Dataset entries:
-- ==== Sys2Proof/Laws/Bus.lean ====
section
/-! SUPPORT. Accesses to the register window: where a word access to a page that answers goes, and what it leaves in COUNT. -/

namespace Sys2Proof.Machine

/-- Two offsets of a page are of one island: the same accesses are ahead of them. -/
theorem Bus.behind_page {l : List Held} {p off : Nat} (ho : off < 0x1000) :
    Bus.behind l (Bus.base + (pg p + off)) = Bus.behind l (Bus.base + pg p) := by
  have e1 : (Bus.base + (pg p + off) - Bus.base) / 0x1000 = p := by unfold pg; omega
  have e2 : (Bus.base + pg p - Bus.base) / 0x1000 = p := by unfold pg; omega
  have e3 : Bus.base ≤ Bus.base + (pg p + off) := by omega
  have e4 : Bus.base ≤ Bus.base + pg p := by omega
  unfold Bus.behind Bus.island
  simp only [e1, e2, decide_eq_true e3, decide_eq_true e4]

/-- Where no access of a list is ahead, none of its first ones is. -/
theorem Bus.behind_takeWhile {l : List Held} (f : Held → Bool) {a : Nat} (h : Bus.behind l a = false) :
    Bus.behind (l.takeWhile f) a = false := by
  unfold Bus.behind at *
  rw [Bool.and_eq_false_iff] at *
  refine h.imp_right fun h => ?_
  rw [List.any_eq_false] at *
  exact fun x hx => h x (List.takeWhile_subset _ hx)

/-- Nothing comes before an access that reaches its page. -/
theorem Bus.ready_reg {s : State} {req : Req} {p off : Nat} (h : s.Reaches req p) (ho : off < 0x1000) :
    Bus.ready s req.code (Bus.base + (pg p + off)) = s ∧ Bus.behind s.held (Bus.base + (pg p + off)) = false := by
  obtain ⟨_, _, _, _, _, h5, h6⟩ := h
  have h7 : Bus.behind s.held (Bus.base + (pg p + off)) = false := by rw [Bus.behind_page ho]; exact h5
  have h8 : (if req.code < 6 then s.drainAll req.code else s) = s := by
    split
    · rename_i hc
      unfold State.drainAll
      rw [h6 hc]
      rfl
    · rfl
  refine ⟨?_, h7⟩
  unfold Bus.ready
  dsimp only
  rw [h8, h7]
  rfl

/-- The route of a word access to a page that answers. -/
theorem Bus.way_reg {s : State} {req : Req} {p off : Nat} {b : Blk} {i : Nat} (h : s.Reaches req p)
    (hp : pageInfo p = some (b, i)) (ho : off < 0x1000) :
    Bus.way s req.code (Bus.base + (pg p + off)) = .reg p b i off := by
  obtain ⟨_, h1, h2, h3, h4, h5, _⟩ := h
  have e1 : Bus.base + (pg p + off) - Bus.base = pg p + off := by omega
  have e2 : (pg p + off) / 0x1000 = p := by unfold pg; omega
  have e3 : (pg p + off) % 0x1000 = off := by unfold pg; omega
  have e4 : ¬ (Bus.base + (pg p + off) < Bus.base) := by omega
  unfold Bus.way
  have h6 := Bus.behind_takeWhile (l := s.held) (fun h => h.req != Bus.who req.code && h.req != req.code)
    (a := Bus.base + (pg p + off)) (by rw [Bus.behind_page ho]; exact h5)
  simp only [e1, e2, e3, e4, if_false, hp, h1, h2, h3, Bool.or_self, Bool.false_eq_true, false_or, h6, or_false]
  rw [if_neg h4]

/-- A word write command at a page that answers. -/
theorem Bus.command_reg {s : State} {req : Req} {p off : Nat} {b : Blk} {i : Nat} (v : Nat) (h : s.Reaches req p)
    (hp : pageInfo p = some (b, i)) (ho : off < 0x1000) (h4 : off % 4 = 0) :
    Bus.command s req.code (pg p + off) v = (Bus.put s req.code p b i off (v % 2 ^ 32)).answered req [] := by
  unfold Bus.command Bus.commandN Bus.writeN
  obtain ⟨h5, h6⟩ := Bus.ready_reg h ho
  simp only [h5, h6, show (4 : Nat) ≠ 8 by decide, if_false, if_true, Bool.false_eq_true]
  unfold Bus.write
  have e : ¬ ((Bus.base + (pg p + off)) % 4 ≠ 0) := by unfold Bus.base pg; omega
  rw [if_neg e, Bus.way_reg h hp ho]
  rfl

/-- A word read command at a page that answers. -/
theorem Bus.fetch_reg {s : State} {req : Req} {p off : Nat} {b : Blk} {i : Nat} (h : s.Reaches req p)
    (hp : pageInfo p = some (b, i)) (ho : off < 0x1000) (h4 : off % 4 = 0) :
    Bus.fetch s req.code (pg p + off) =
      (Bus.get s req.code p b i off).2.answered req [BitVec.ofNat 32 (Bus.get s req.code p b i off).1] := by
  unfold Bus.fetch Bus.read
  obtain ⟨h5, h6⟩ := Bus.ready_reg h ho
  simp only [h5, h6, if_false, Bool.false_eq_true]
  have e : ¬ ((Bus.base + (pg p + off)) % 4 ≠ 0) := by unfold Bus.base pg; omega
  rw [if_neg e, Bus.way_reg h hp ho]
  rfl

/-- Answering changes the answer only. -/
theorem State.answered_core (s : State) (req : Req) (l : List Word) (c : Nat) : (s.answered req l).core c = s.core c := rfl

/-- A write command of a page that answers, with no single step waiting after it. -/
theorem Cmd.write_reg {s : State} {req : Req} {p off : Nat} {b : Blk} {i : Nat} {v : Nat} (h : s.Reaches req p)
    (hp : pageInfo p = some (b, i)) (ho : off < 0x1000) (h4 : off % 4 = 0)
    (hq : (Bus.put s req.code p b i off (v % 2 ^ 32)).Quiet) :
    Cmd.write s req (pg p + off) v = .next ((Bus.put s req.code p b i off (v % 2 ^ 32)).answered req []) := by
  unfold Cmd.write
  rw [Bus.command_reg v h hp ho h4, Cpu.settle_quiet]
  exact fun c => hq c

/-- A word write that logs nothing counts nothing. -/
theorem Bus.put_eq (s : State) (req p : Nat) (b : Blk) (i off v : Nat)
    (h : (if hasHeader b && off < 0x040 then Bus.putHeader s req p off v else Bus.putBlock s req p b i off v).get
      (pg (ownerPage p)) H.COUNT ≤ s.get (pg (ownerPage p)) H.COUNT) :
    Bus.put s req p b i off v =
      if hasHeader b && off < 0x040 then Bus.putHeader s req p off v else Bus.putBlock s req p b i off v := by
  unfold Bus.put
  dsimp only
  rw [if_neg]
  have h1 := State.get_lt s (pg (ownerPage p)) H.COUNT
  change _ < 2 ^ 8 at h1
  unfold satInc
  omega

/-- Registers written leave the cores as they are. -/
theorem State.quiet_put {s : State} (h : s.Quiet) (b : Nat) (f : Fld) (v : Nat) : (s.put b f v).Quiet := by
  intro c
  rw [State.core_put]
  exact h c

end Sys2Proof.Machine
end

* WORK INSTRUCTION
Look through the entries above; copy every line holding the string "putBlock".

* WRITTEN ANSWER
    (h : (if hasHeader b && off < 0x040 then Bus.putHeader s req p off v else Bus.putBlock s req p b i off v).get
      if hasHeader b && off < 0x040 then Bus.putHeader s req p off v else Bus.putBlock s req p b i off v := by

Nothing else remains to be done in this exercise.